# Group a sorted array based on the difference between current and previous elements in JavaScript

Suppose we have an array of Integers sorted in an increasing order like this −

const arr = [ 1, 2, 3, 5, 6, 7, 10, 12, 17, 18];

We are required to write a JavaScript function that takes in one such array.
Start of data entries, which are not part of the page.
-- ==== Sys2Proof/Laws/Scripts.lean ====
section
/-! SUPPORT. What every script has: a NOP directly after each master activation, and a step at
least. -/

namespace Sys2Proof.Machine

/-- Each Cmd(MASTER_ACTIVATION) of a list of steps has Cmd(NOP) directly after it. -/
def nopFollows (l : List ScriptStep) : Prop :=
  ∀ k : Nat, l[k]? = some (cmd .masterActivation) → l[k + 1]? = some (cmd .nop)

theorem nopFollows_of_not_mem {l : List ScriptStep} (h : cmd .masterActivation ∉ l) :
    nopFollows l := fun _ hk => absurd (List.mem_of_getElem? hk) h

theorem nopFollows.append_left {l m : List ScriptStep} (h : cmd .masterActivation ∉ l)
    (hm : nopFollows m) : nopFollows (l ++ m) := by
  intro k hk
  rcases Nat.lt_or_ge k l.length with hl | hl
  · rw [List.getElem?_append_left hl] at hk
    exact absurd (List.mem_of_getElem? hk) h
  · rw [List.getElem?_append_right hl] at hk
    rw [List.getElem?_append_right (by omega), show k + 1 - l.length = k - l.length + 1 by omega]
    exact hm _ hk

theorem nopFollows_displayFrameScript : nopFollows displayFrameScript := by
  intro k
  simp only [displayFrameScript, cmdData, cmd, data, List.cons_append, List.nil_append]
  rcases k with _ | _ | _ | _ | _ | k <;> simp

theorem nopFollows_scriptOf (r : Instr) (bg : Color) : nopFollows (scriptOf r bg) := by
  cases r
  case displayFrame => exact nopFollows_displayFrameScript
  case updateAndDisplayFrame =>
    exact nopFollows.append_left
      (by simp [updateFrameScript, fullFrameScript, areaScript, counterScript, cmdData, cmd, data])
      nopFollows_displayFrameScript
  all_goals
    refine nopFollows_of_not_mem ?_
    simp [scriptOf, initScript, wakeScript, sleepScript, clearFrameScript, updateColorFrameScript,
      fill, updateFrameScript, fullFrameScript, areaScript, counterScript, cmdData, cmd, data]

/-- A request with a script has a step to perform. -/
theorem scriptOf_ne_nil {r : Instr} (h : hasScript r = true) (bg : Color) : scriptOf r bg ≠ [] := by
  cases r <;> first
    | (cases h; done)
    | simp [scriptOf, initScript, wakeScript, sleepScript, clearFrameScript, updateColorFrameScript,
        displayFrameScript, updateAndDisplayFrameScript, updateFrameScript, fullFrameScript,
        areaScript, counterScript, cmdData]

/-- Appending an event keeps the rule where what may follow an activation follows it. -/
theorem activationsFollowed_append : ∀ (l : List Event) (e : Event), activationsFollowed l = true →
    (∀ x, l.getLast? = some x → isActivation x = true → endsActivation e = true) →
    activationsFollowed (l ++ [e]) = true
  | [], _, _, _ => rfl
  | [x], e, _, h => by
    have := h x rfl
    cases hx : isActivation x <;> simp_all [activationsFollowed]
  | x :: y :: l, e, h1, h2 => by
    simp only [activationsFollowed, Bool.and_eq_true] at h1
    simp only [List.cons_append, activationsFollowed, Bool.and_eq_true]
    exact ⟨h1.1, activationsFollowed_append (y :: l) e h1.2 fun z hz => h2 z (by simpa using hz)⟩

end Sys2Proof.Machine
end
The function should group the array in such a way so that −

• Elements within a group have a difference of 1 or less

• Each group element should have more than one element to be considered valid

Based on the above conditions, the expected output would be −

const output = [
[1, 2, 3],
[5, 6, 7],
[17, 18]
];

## Example

The code for this will be −

const arr = [ 1, 2, 3, 5, 6, 7, 10, 12, 17, 18];
const groupNear = (arr = []) => {
const res = [];
for (let ind = 0; ind < arr.length; ind++) {
let value = arr[ind];
if (arr[ind − 1] + 1 === value) {
res[res.length − 1].push(value);
} else if (value + 1 === arr[ind + 1]) {
res.push([value]);
};
};
return res;
};
console.log(groupNear(arr));

## Output

And the output in the console will be −

[ [ 1, 2, 3 ], [ 5, 6, 7 ], [ 17, 18 ] ]